Some will insist that the problem is not the enslavement of our conscious machines but the possibility that they will kill us, but most robotic specialists believe that this will not be the case. Rather, in advance, we will merge with them. Let us graft human consciousness into extraordinarily durable and efficient machines. In other words, ‘homo sapiens’ will vanish as a biological species, replacing itself with ‘robo sapiens’.
Contrary to many studies and opinion polls, the Mogia artificial intelligence system predicted Republican President Donald Trump’s narrow triumph in the US presidential election, as he did with Barack Obama in the previous elections.
The algorithm, created 12 years ago by the Indian company Genic.ai, had already predicted that the real estate mogul and former Secretary of State Hillary Clinton would be the nominees of their respective parties.
Mogia, named after the character Mowgli, from ‘The Book of the Jungle’, written by Rudyard Kipling, learns as he explores his environment, as does the child of history. And according to its creator, Sanjiv Rai, he has been improving himself in every election.
The calculations are made from the volume of quotes of the name of a candidate that people make in social networks. To generate the prediction of this latest contest, Mogia analyzed more than 20 million data on Trump and Clinton collected on Facebook, Google, YouTube and Twitter, in order to generate an idea of the public’s sentiment.
In the end, the candidate who achieves the highest degree of involvement with the audience wins the election.
But even more interesting is that disruptive technologies like this have the potential to influence interactions in social networks without our realizing it. For example, both the Democratic and Republican Campaigns used ‘chatbots’, or digital robotic systems, to create and upload more than a million tweets in short periods, creating the illusion that certain opinions were viral.

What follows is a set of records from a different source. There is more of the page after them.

-- ==== Sys2Proof/Tests/Slice0.lean ====
section
/-! SUPPORT. Tests on fixed values, expected results from spec/95_test_vectors.md and the rules' own examples, and for each
statement with hypotheses a witness that meets them. -/

namespace Sys2Proof.Tests
open Sys2Proof Sys2Proof.Machine

/-! ### Helpers -/

/-- The next state of an outcome, if it is one. -/
def answer : Host.Outcome State Fault Refusal → Option State
  | .next s => some s
  | .fault _ => none
  | .refused _ => none

/-- Default straps but for the seed, the feedback wiring and the gating. -/
def straps (fb : FbSel) (gate : Bool) : Straps :=
  { Straps.default with seed := 0x3C#8, fbSel := fb, gateEvents := gate }

/-- A state `(R, busy)` of section 2.7, with one event to come. -/
def before (st : Straps) (r : Register) (busy : Bool) (e : Event) : State :=
  { State.resetOf st with R := r, busy := busy, stimulus := [e] }

/-- `(R, busy)` and the words sent by one step. -/
def after (s : State) : Option (Register × Bool × List DacWord) :=
  (answer (step s)).map fun t => (t.R, t.busy, t.sent)

/-- The control word of width 16 written as a number. -/
def cw16 (n : Nat) : ControlWord := unpackCw 16 n

/-! ### Well-formedness: an ill-formed term for each check -/

theorem smoke_sampleW : ({ Straps.default with sampleW := 9 } : Straps).sampleWLegal = false := by decide
theorem smoke_outLo_low : ({ Straps.default with encOutLo := -32769 } : Straps).outLoLegal = false := by decide
theorem smoke_outLo_high : ({ Straps.default with encOutLo := 32768 } : Straps).outLoLegal = false := by decide
theorem smoke_outHi_below_lo :
    ({ Straps.default with encOutLo := 5, encOutHi := 4 } : Straps).outHiLegal = false := by decide
theorem smoke_outHi_high : ({ Straps.default with encOutHi := 32768 } : Straps).outHiLegal = false := by decide
theorem smoke_legal_needs_every_check :
    ({ Straps.default with sampleW := 9 } : Straps).legal = false ∧
    ({ Straps.default with encOutLo := -32769 } : Straps).legal = false ∧
    ({ Straps.default with encOutHi := 32768 } : Straps).legal = false ∧ Straps.default.legal = true := by decide
theorem smoke_thr_too_wide :
    (ControlWord.fits 16 { fh := false, fl := false, thrRaw := 65536, rndRaw := 0, fbExt := false }) = false := by decide
theorem smoke_rnd_too_wide :
    (ControlWord.fits 16 { fh := false, fl := false, thrRaw := 0, rndRaw := 65536, fbExt := false }) = false := by decide
theorem smoke_event_too_wide :
    Event.fits 10 (.edge { fh := false, fl := false, thrRaw := 1024, rndRaw := 0, fbExt := false }) = false := by decide
/-- Rule R45: no operation is ill formed. -/
theorem smoke_every_instr_wellFormed (i : Instr) : i.wellFormed = true := by cases i <;> rfl

/-! ### Decode, words written out from rules R38 to R44 -/

theorem test_decode_sethi : decode (.sel 0b1010#4) = .sethi false true false := by decide
theorem test_decode_setlo : decode (.sel 0b0111#4) = .setlo true true := by decide
theorem test_decode_flip : decode (.sel 0b0011#4) = .flip true := by decide
theorem test_decode_pass : decode (.sel 0b0001#4) = .pass true := by decide
theorem test_decode_encode : decode (.enc 0x11#8) = .encode 0x11#8 := by decide
theorem test_sel_rows_cover : ∀ w : SelectWord, selRows.any (·.hits w) = true := by decide
theorem test_table_words :
    decodeTableWord 4 0x8 = some (.sethi false false false) ∧ decodeTableWord 8 0x4 = some (.setlo false false) ∧
    decodeTableWord 8 0x2 = some (.flip false) ∧ decodeTableWord 4 0x0 = some (.pass false) ∧
    decodeTableWord 8 0xFE = some (.encode 0xFE#8) := by decide
theorem test_table_rejects_by_name :
    formatOfLength 16 0 = .error (.noSuchFormat 16) ∧ formatWord .sel 16 = .error (.tooWide .sel 16) ∧
    formatWord .enc 256 = .error (.tooWide .enc 256) ∧ decodeTableWord 16 0 = none := by decide
/-- Section 2.5: the all-ones control words of widths 16 and 10, and the example of width 10. -/
theorem test_cw_words :
    packCw 16 { fh := true, fl := true, thrRaw := 65535, rndRaw := 65535, fbExt := true } = 0x7FFFFFFFF ∧
    packCw 10 { fh := true, fl := true, thrRaw := 1023, rndRaw := 1023, fbExt := true } = 0x7FFFFF ∧
    packCw 10 { fh := false, fl := false, thrRaw := 512, rndRaw := 100, fbExt := false } = 0x1000C8 := by decide

/-! ### Operands, section 2.1 -/

/-- Raw draw below raw threshold, both above 1023: no inversion. -/
theorem test_both_clamp : comparatorOf Straps.default (cw16 (2000 * 2 ^ 17 + 1500 * 2)) = false := by decide
theorem test_threshold_clamps : comparatorOf Straps.default (cw16 (5000 * 2 ^ 17 + 1022 * 2)) = true := by decide

/-! ### The operations, one step each (sections 2.4, 2.6) -/

theorem test_sethi_drops_bit7 :
    (answer (exec (.sethi true false true) { State.reset with R := 0x80#8 })).map (·.R) = some 0x01#8 := by decide
theorem test_setlo : (answer (exec (.setlo true true) { State.reset with R := 0xA5#8 })).map (·.R) = some 0x4A#8 := by decide
theorem test_flip_complements :
    (answer (exec (.flip false) { State.reset with R := 0x55#8 })).map (·.R) = some 0xAB#8 := by decide
theorem test_flip_one : (answer (exec (.flip true) { State.reset with R := 0x00#8 })).map (·.R) = some 0x00#8 := by decide
theorem test_pass_carries :
    (answer (exec (.pass true) { State.reset with R := 0x7F#8 })).map (·.R) = some 0xFF#8 := by decide
theorem test_encode_clamps_high :
    (answer (exec (.encode 254#8) { State.reset with straps := { Straps.default with encOutLo := -100, encOutHi := 5000 } })).map
      (·.encResult) = some (some 4095#12) := by decide
theorem test_encode_span256 :
    (answer (exec (.encode 255#8)
      { State.reset with straps := { Straps.default with encInSpan := .s256, encOutLo := -1, encOutHi := 4096 } })).map
      (·.encResult) = some (some 4079#12) := by decide

/-! ### Events, section 2.7 -/

theorem test_edge_ungated :
    after (before (straps .int false) 0x01#8 false (.edge (cw16 0x400000000))) = some (0x03#8, false, [0x0030#16]) := by decide
theorem test_edge_gated :
    after (before (straps .int true) 0x00#8 false (.edge (cw16 0x400000000))) = some (0x01#8, true, [0x0010#16]) := by decide
theorem test_edge_dropped :
    after (before (straps .int true) 0x01#8 true (.edge (cw16 0x400000000))) = some (0x01#8, true, []) := by decide
theorem test_done :
    after (before (straps .int true) 0x01#8 true .done) = some (0x01#8, false, []) := by decide
theorem test_done_ungated : after (before (straps .int false) 0x03#8 false .done) = some (0x03#8, false, []) := by decide
theorem test_reset_event : after (before (straps .int true) 0x9A#8 true .reset) = some (0x3C#8, false, []) := by decide
theorem test_edge_external :
    after (before (straps .ext false) 0x80#8 false (.edge (cw16 0))) = some (0x00#8, false, [0x0000#16]) := by decide
theorem test_edge_internal_ignores_fb_ext :
    after (before (straps .int false) 0x80#8 false (.edge (cw16 1))) = some (0x01#8, false, [0x0010#16]) := by decide
/-- The worked example of rule R70. -/
theorem test_edge_example :
    after (before (straps .int false) 0xA5#8 false (.edge (cw16 0x0040000C8))) = some (0x4A#8, false, [0x04A4#16]) := by decide
/-- The fourth recognised edge of program P3. -/
theorem test_listing_p3 :
    listing (cw16 0x005780576) { State.resetOf (straps .ext true) with R := 0xE6#8 } = some (0b0010#4, .flip false) := by decide
/-- The first edge of program P3 as a script. -/
theorem test_script_p3_first_edge :
    Script.passes (Script.mk (straps .ext true)
      [.reset, .edge (cw16 1), .expect 0x79#8 (some 1943#12) (some true) (some 1)]) = true := by decide
theorem test_script_must_begin_with_reset :
    Script.passes (Script.mk (straps .ext true) [.edge (cw16 1)]) = false := by decide

/-! ### Placed words: the host's two questions from the reset state -/

theorem test_placed_sethi : (answer (step (State.reset.withFetchWord 8 0x8))).map (·.R) = some 0x01#8 := by decide
theorem test_placed_flip : (answer (step (State.reset.withFetchWord 8 0x3))).map (·.R) = some 0x00#8 := by decide
theorem test_placed_encode :
    (answer (step (State.reset.withFetchWord 8 0xB2))).map (fun t => (t.R, t.sent)) = some (0xB2#8, [0x0B2A#16]) := by decide

/-! ### Witnesses: the hypotheses of each statement are met -/

/-- A control word of width 16 with both samples at the top of their ports. -/
def fullCw : ControlWord := { fh := false, fl := false, thrRaw := 65535, rndRaw := 65535, fbExt := true }

/-- Threshold 1023 and draw 0: `lt = 1`. -/
def flipCw : ControlWord := pseudoFLIP false

theorem witness_DecodeAndEncodeAreInverse : (Instr.sethi true true true).wellFormed = true := by decide
theorem witness_ControlWordRoundTrip :
    fullCw.fits 16 = true ∧ (15 < 16) ∧ (0x7FFFFFFFF < 2 ^ (2 * 16 + 3)) ∧
    ControlWord.fits 0 { fh := true, fl := true, thrRaw := 0, rndRaw := 0, fbExt := true } = true := by decide
theorem witness_EveryWordHasAMeaning : 1023 < 1024 ∧ 15 < 16 := by decide
theorem witness_SamplesClampTo1023 : fullCw.fits (straps .int false).sampleW = true ∧ 10 ≤ 10 ∧ 1023 < 2 ^ 10 := by decide
theorem witness_ComparatorIsStrict : 1023 < 1024 := by decide
theorem witness_SelectWordIsAssembled : (straps .int false).fbSel = .int ∧ (straps .ext false).fbSel = .ext := by decide
theorem witness_PseudoStatementsReachTheirArms :
    ((straps .int false).legal = true ∧ (straps .int false).fbSel = .int) ∧
    ((straps .ext false).legal = true ∧ (straps .ext false).fbSel = .ext) := by decide
theorem witness_RotateIsCircular : 1 ≤ 1 ∧ 1 ≤ 7 ∧ 7 ≤ 7 := by decide
theorem witness_CommitReplacesTheLowBit : 1 ≤ 1 ∧ 1 ≤ 7 ∧ 7 ≤ 7 := by decide
theorem witness_StepLaws :
    (1 ≤ 7 ∧ 7 ≤ 7) ∧
    (comparator 0#10 1#10 = comparator 1022#10 1023#10 ∨ false = true ∨ false = true) ∧
    (comparator 0#10 1#10 = comparator 1#10 0#10 ∨ true = true ∨ false = true) := by decide
theorem witness_FlipShiftsInTheComplement :
    sat10 (sampleThreshold (straps .int false) (cw16 0)) = 0#10 ∧
    (0#10).toNat < (1#10).toNat ∧ (0x7F#8).getLsbD 7 = false ∧ (0x80#8).getLsbD 7 = true := by decide
theorem witness_PassShiftsInTheFeedback :
    (1023#10).toNat ≤ (1023#10).toNat ∧ (cw16 0).fh = false ∧ (cw16 0).fl = false ∧
    sat10 (sampleThreshold (straps .int false) (cw16 0)) = 0#10 ∧
    (fullCw.fh = false ∧ fullCw.fl = false ∧
      sat10 (sampleRandom (straps .int false) fullCw) = sat10 (sampleThreshold (straps .int false) fullCw)) := by decide

/-- A recognised edge with internal feedback, for each arm. -/
def internal : State := { State.resetOf (straps .int false) with R := 0xA5#8 }

theorem witness_InternalFeedbackEdges :
    internal.straps.fbSel = .int ∧ internal.recognises = true ∧ internal.straps.gateEvents = false ∧
    ((answer (edge pseudoSETHI internal)).isSome ∧ pseudoSETHI.fh = true) ∧
    ((answer (edge pseudoSETLO internal)).isSome ∧ pseudoSETLO.fh = false ∧ pseudoSETLO.fl = true) ∧
    ((answer (edge flipCw internal)).isSome ∧ flipCw.fh = false ∧ flipCw.fl = false ∧
      comparatorOf internal.straps flipCw = true) ∧
    ((answer (edge fullCw internal)).isSome ∧ fullCw.fh = false ∧ fullCw.fl = false ∧
      comparatorOf internal.straps fullCw = false) ∧
    ((List.replicate 8 fullCw).length = 8 ∧
      ∀ cw ∈ List.replicate 8 fullCw, cw.fh = false ∧ cw.fl = false ∧ comparatorOf internal.straps cw = false) := by decide
theorem witness_EightEdgeLaws :
    internal.straps.legal = true ∧ internal.straps.fbSel = .int ∧ internal.straps.gateEvents = false := by decide
theorem witness_ArmsWriteOnlyR : exec (decode (.sel 0b0011#4)) internal = .next (internal.writeR 0x4A#8) := by rfl
theorem witness_ScaleIsTheFlooredLine :
    ({ straps .int false with encOutLo := -32768, encOutHi := 32767 } : Straps).legal = true ∧
    (straps .int false).encInSpan = .s255 := by decide
theorem witness_ClampActsOnlyOutside :
    ((straps .int false).legal = true ∧ 0 ≤ (straps .int false).encOutLo ∧ (straps .int false).encOutHi ≤ 4095) ∧
    ({ straps .int false with encOutLo := -1 } : Straps).encOutLo < 0 ∧
    (({ straps .int false with encOutHi := 4096 } : Straps).encInSpan = .s255 ∧
      4095 < ({ straps .int false with encOutHi := 4096 } : Straps).encOutHi) := by decide
theorem witness_EncodeLaws :
    (straps .int false).legal = true ∧ (254#8).toNat ≤ (255#8).toNat ∧ (254#8).toNat < (255#8).toNat := by decide
theorem witness_EncodeClosedForms : (254#8).toNat < 255 := by decide
theorem witness_ScalerWidths :
    ({ straps .int false with encOutLo := -32768, encOutHi := 32767 } : Straps).legal = true ∧ 16 < (17#8).toNat := by decide
theorem witness_WordCarriesTheCode : internal.recognises = true ∧ (answer (edge flipCw internal)).isSome := by decide

/-- Gated, nothing outstanding, one edge to come. -/
def gatedOpen : State := before (straps .ext true) 0x3C#8 false (.edge fullCw)

/-- Gated, a send outstanding, one edge to come. -/
def gatedBusy : State := before (straps .ext true) 0x79#8 true (.edge fullCw)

For Rai and other industry leaders, artificial intelligence begins to change the architecture of electoral campaigns, at least those in the United States, in part because more and more people are making their opinions public on the networks.
And although the quality of the predictions depends on choosing the right platforms (Snapchat would not be the best, probably), this medium is the perfect breeding ground to feed the insatiable curiosity of a system that learns automatically and by itself.